In LDA model, each term is a feature and each topic corresponds to a subspace, therefore topic-term matrix $\phi $ can be considered of a feature weight matrix for different subspaces where each feature or term has a degree of presence in all subspaces or topics. We used the values of topic-term matrix $\phi $ for determining relevant subspaces and developed a new weighted distance measure, which finds similar documents in relevant subspaces.

3.3 Objective Function

We perform clustering by formulating the clustering as a minimization problem and our objective is to minimize the sum of squared distances between documents and the nearest cluster centers weighted by different subspaces. The objective function is similar to the objective functions (Eq. 1) of the FWKM or EWKM, however, we do not include $\sigma $ or Shanon entropy because we are already controlling the feature weighting using two hyper parameters of LDA model ($\alpha $ and $\beta $). Moreover, the objective function uses previously computed LDA based feature weights instead of computing the feature weights in iterative manner.

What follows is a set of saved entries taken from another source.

-- ==== Sys2Proof/Syntax.lean ====
section
/-! DEFINITION. The commands of the block: one constructor for each row of spec/opcode_table.json, with the objects
the command names and whatever arrives from outside with it. Data that the outside returns for a step's reads of
host memory or of another device is an operand, since the block holds neither. -/

namespace Sys2Proof

/-- What memory outside the device returned for the reads of a step: bytes by virtual address, whether the access
was refused by its target (R414, R417), whether poison came back, and how long remote reads took. -/
structure Ext where
  bytes : Memory
  refused : Bool
  poison : Bool
  /-- latency of each remote read of the step, in 100 ns (R458) -/
  lats : List Nat
  /-- errors the code of a tile's storage finds in 64-bit words the step reads (R107): in program memory or in tile SRAM,
  the word's address (tile × 2^16 or 2^22 + offset), and whether it is uncorrectable -/
  ecc : List (Bool × Nat × Bool) := []
  deriving DecidableEq, Repr

/-- Elements of a chunk as a message of a reduction carries them, with the numeric flags met so far (R62, R245). -/
structure RedData where
  flags : Nat
  bytes : List Byte
  deriving DecidableEq, Repr

/-- A chunk of 1,024 elements of a reduction's result as it arrives (R246). -/
structure RedChunk where
  chunk : Nat
  data : RedData
  deriving DecidableEq, Repr

/-- A descriptor's operation and the context records read for it (R380, R445). -/
structure RecordsFor where
  op : Nat
  records : List Nat
  deriving DecidableEq, Repr

/-- How a read returned (R455, R637): what the channel's code found, and the entries its queue held at issue. -/
structure ReadReturn where
  err : Nat
  queued : Nat
  deriving DecidableEq, Repr

/-- A request that has aged (R454): its local offset, and 0 unless it is a read. -/
structure AgedRequest where
  off : Nat
  read : Nat
  deriving DecidableEq, Repr

/-- A pond's evaluation period and the latencies of its probe reads (R458). -/
structure ProbePeriod where
  pond : Nat
  lats : List Nat
  deriving DecidableEq, Repr

/-- A lane of a sub-link, at this device's transmitter or with `rx` at its receiver (R471). -/
structure LaneEnd where
  lane : Nat
  rx : Bool
  deriving DecidableEq, Repr

/-- A confirmation's members, and those the leader had reported (R507). -/
structure Confirmation where
  bitmap : Nat
  reported : Nat
  deriving DecidableEq, Repr

/-- Whether a packet is a response, and whether it is of the SYS class (R485, R493). -/
structure PacketClass where
  resp : Bool
  sys : Bool
  deriving DecidableEq, Repr
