-- ==== Sys2Proof/Machine/Codes.lean ====
section
/-! DEFINITION. The manual's codes: completion statuses (R392 and the chapters' own ranges), set-up command
statuses (R355), event codes (R365 and the chapters' own), sluice abort reasons (R274), opcodes (R360). -/

namespace Sys2Proof.Machine

def Status.success : Nat := 0x0000
def Status.badVersion : Nat := 0x0001
def Status.badForm : Nat := 0x0002
def Status.badRank : Nat := 0x0003
def Status.notPermitted : Nat := 0x0004
def Status.badEvent : Nat := 0x0005
def Status.contextLost : Nat := 0x0006
def Status.badTarget : Nat := 0x0007
def Status.translationFault : Nat := 0x0008
def Status.memoryError : Nat := 0x0009
def Status.tileFault : Nat := 0x000A
def Status.meshFault : Nat := 0x000B
def Status.resourceLost : Nat := 0x000C
def Status.quernOverflow : Nat := 0x000D
def Status.cancelled : Nat := 0x000E
def Status.stepTooLong : Nat := 0x000F
def Status.badActTable : Nat := 0x0010
def Status.badGroupTable : Nat := 0x0011
def Status.badIndex : Nat := 0x0012
def Status.badSequence : Nat := 0x0013
def Status.badFolio : Nat := 0x0014
def Status.vaneBadInstr : Nat := 0x0018
def Status.vaneBadOperand : Nat := 0x0019
def Status.vaneMisaligned : Nat := 0x001A
def Status.vaneSramRange : Nat := 0x001B
def Status.vanePcRange : Nat := 0x001C
def Status.vaneTrap : Nat := 0x001D
def Status.vaneTimeout : Nat := 0x001E
def Status.groupTableFull : Nat := 0x0020
def Status.badGroup : Nat := 0x0021
def Status.badMemberTable : Nat := 0x0022
def Status.groupMismatch : Nat := 0x0023
def Status.groupTimeout : Nat := 0x0024
def Status.groupCancelled : Nat := 0x0025
def Status.badSluice : Nat := 0x0028
def Status.sluiceTableFull : Nat := 0x0029
def Status.badParticipantTable : Nat := 0x002A
def Status.sluiceAborted : Nat := 0x002B
def Status.alreadyCommitted : Nat := 0x002C
def Status.commitUnconfirmed : Nat := 0x002D
def Status.sluiceInDoubt : Nat := 0x002E
def Status.badBinding : Nat := 0x0030
def Status.badPond : Nat := 0x0031
def Status.pondBusy : Nat := 0x0032
def Status.rebindTimeout : Nat := 0x0033
def Status.rebindFault : Nat := 0x0034
def Status.instanceReset : Nat := 0x0035
def Status.unitBusy : Nat := 0x0036
def Status.unitFailedTest : Nat := 0x0037
def Status.badRoot : Nat := 0x0040
def Status.badBitmap : Nat := 0x0041
def Status.dirtyState : Nat := 0x0042
def Status.instState : Nat := 0x0050
def Status.instNotIdle : Nat := 0x0051
def Status.badImage : Nat := 0x0052
def Status.imageMismatch : Nat := 0x0053
def Status.hostAccessError : Nat := 0x0054
def Status.saveAreaShort : Nat := 0x0055
def Status.badMere : Nat := 0x0060
def Status.mereTableFull : Nat := 0x0061
def Status.mereBusy : Nat := 0x0062
def Status.windowTableFull : Nat := 0x0063
def Status.badWindow : Nat := 0x0064
def Status.pushTableFull : Nat := 0x0065
def Status.badSubscription : Nat := 0x0066
def Status.notJoined : Nat := 0x0067
def Status.notAnchor : Nat := 0x0068

def Status.badCoefTable : Nat := 0x0070
def Status.coefRollback : Nat := 0x0071

def Event.resourceLost : Nat := 0x0001
def Event.pondResized : Nat := 0x0002
def Event.pondRegrown : Nat := 0x0003
def Event.beatDone : Nat := 0x0004
def Event.beatLag : Nat := 0x0005
def Event.saveAreaShort : Nat := 0x0006
def Event.contextLost : Nat := 0x0007
def Event.queueError : Nat := 0x0008
def Event.cqStalled : Nat := 0x0009
def Event.apertureFault : Nat := 0x000A
def Event.eqOverflow : Nat := 0x000B
def Event.quiesced : Nat := 0x0100
def Event.instanceIdle : Nat := 0x0101
def Event.managerNotice : Nat := 0x0102
def Event.weirMiss : Nat := 0x0200
def Event.weirMode : Nat := 0x0201
def Event.linkDown : Nat := 0x0300
def Event.linkUp : Nat := 0x0301
def Event.linkDegraded : Nat := 0x0302
def Event.linkLight : Nat := 0x0303
def Event.fabricJoined : Nat := 0x0400
def Event.joinRejected : Nat := 0x0401
def Event.groupReport : Nat := 0x0402
def Event.deviceUnreachable : Nat := 0x0403
def Event.deviceReachable : Nat := 0x0404
def Event.faultReport : Nat := 0x0405
def Event.pushEnded : Nat := 0x0406
def Event.croak : Nat := 0x0500
def Event.thermal : Nat := 0x0501
def Event.thermalTrip : Nat := 0x0502
def Event.sailSlopeMiss : Nat := 0x0503
def Event.tallyBacklog : Nat := 0x0600
def Event.tallyOverflow : Nat := 0x0601
def Event.tallyUnsigned : Nat := 0x0602
def Event.tallyCoef : Nat := 0x0603
def Event.securityStatus : Nat := 0x0700
def Event.brumAbandoned : Nat := 0x0800
def Event.timeStatus : Nat := 0x0801
def Event.fwActivated : Nat := 0x0900
def Event.mwRestarted : Nat := 0x0901
def Event.setupUnlocked : Nat := 0x0902
def Event.svnCommitted : Nat := 0x0903
def Event.errThreshold : Nat := 0x0A00
def Event.errPoison : Nat := 0x0A01
def Event.fenceNotSaved : Nat := 0x0A02

def Cmd.ok : Nat := 0
def Cmd.badForm : Nat := 1
def Cmd.badVersion : Nat := 2
def Cmd.exists_ : Nat := 3
def Cmd.notFound : Nat := 4
def Cmd.inUse : Nat := 5
def Cmd.quota : Nat := 6
def Cmd.badContext : Nat := 7
def Cmd.dbLineShared : Nat := 8
def Cmd.abandoned : Nat := 9

def Reason.requested : Nat := 1
def Reason.conflict : Nat := 2
def Reason.capacity : Nat := 3
def Reason.quernOverflow : Nat := 4
def Reason.opFailed : Nat := 5
def Reason.fault : Nat := 6
def Reason.timeout : Nat := 7
def Reason.instanceReset : Nat := 8
def Reason.quiesce : Nat := 9

end Sys2Proof.Machine
end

Let D = {$d_1, d_2, d_3, ..., d_n$} be a set of n documents and T = {$t_1, t_2, t_3, ..., t_m$} represents m terms in the documents. Then the objective function for clustering the n documents into k clusters can be defined as:

$$\begin{aligned} \sum _{i=1}^{k}\left( \sum _{j=1}^{n}\sum _{t=1}^{m} \delta _{ij} \phi _{it} (\mu _{it} - d_{jt})^2 \right) \end{aligned}$$

(5)

where

$\delta $ is a $k\times n$ binary matrix representing the assignment of documents to clusters. $\delta _{ij} = 1$ iff document j is in cluster i, $\delta _{ij} = 0$ otherwise.
$\phi $ is $k\times m$ topic-term matrix generated from LDA model. It represents k subspaces in rows and m terms in columns. The value in a cell is a weight of the term to its corresponding subspace and the value ranges from 0-1. The sum of the weights of all terms in a subspace is 1. i.e. $\sum _{t=1}^{m} \phi _{it} = 1, 1 \le i \le k, 0 < \phi _{it} < 1$
$\mu $ is a $k\times m$ matrix representing the mean value of a term in a cluster. It is calculated as:
$$\begin{aligned} \mu _{it} = \frac{\sum _{j=1}^{n}\delta _{ij}d_{jt}}{\sum _{j=1}^{n}\delta _{ij}} \end{aligned}$$
(6)
$d_{jt}$ represents a term t (a feature) of the $j^{th}$ document, which is the term-frequency of the term in the document.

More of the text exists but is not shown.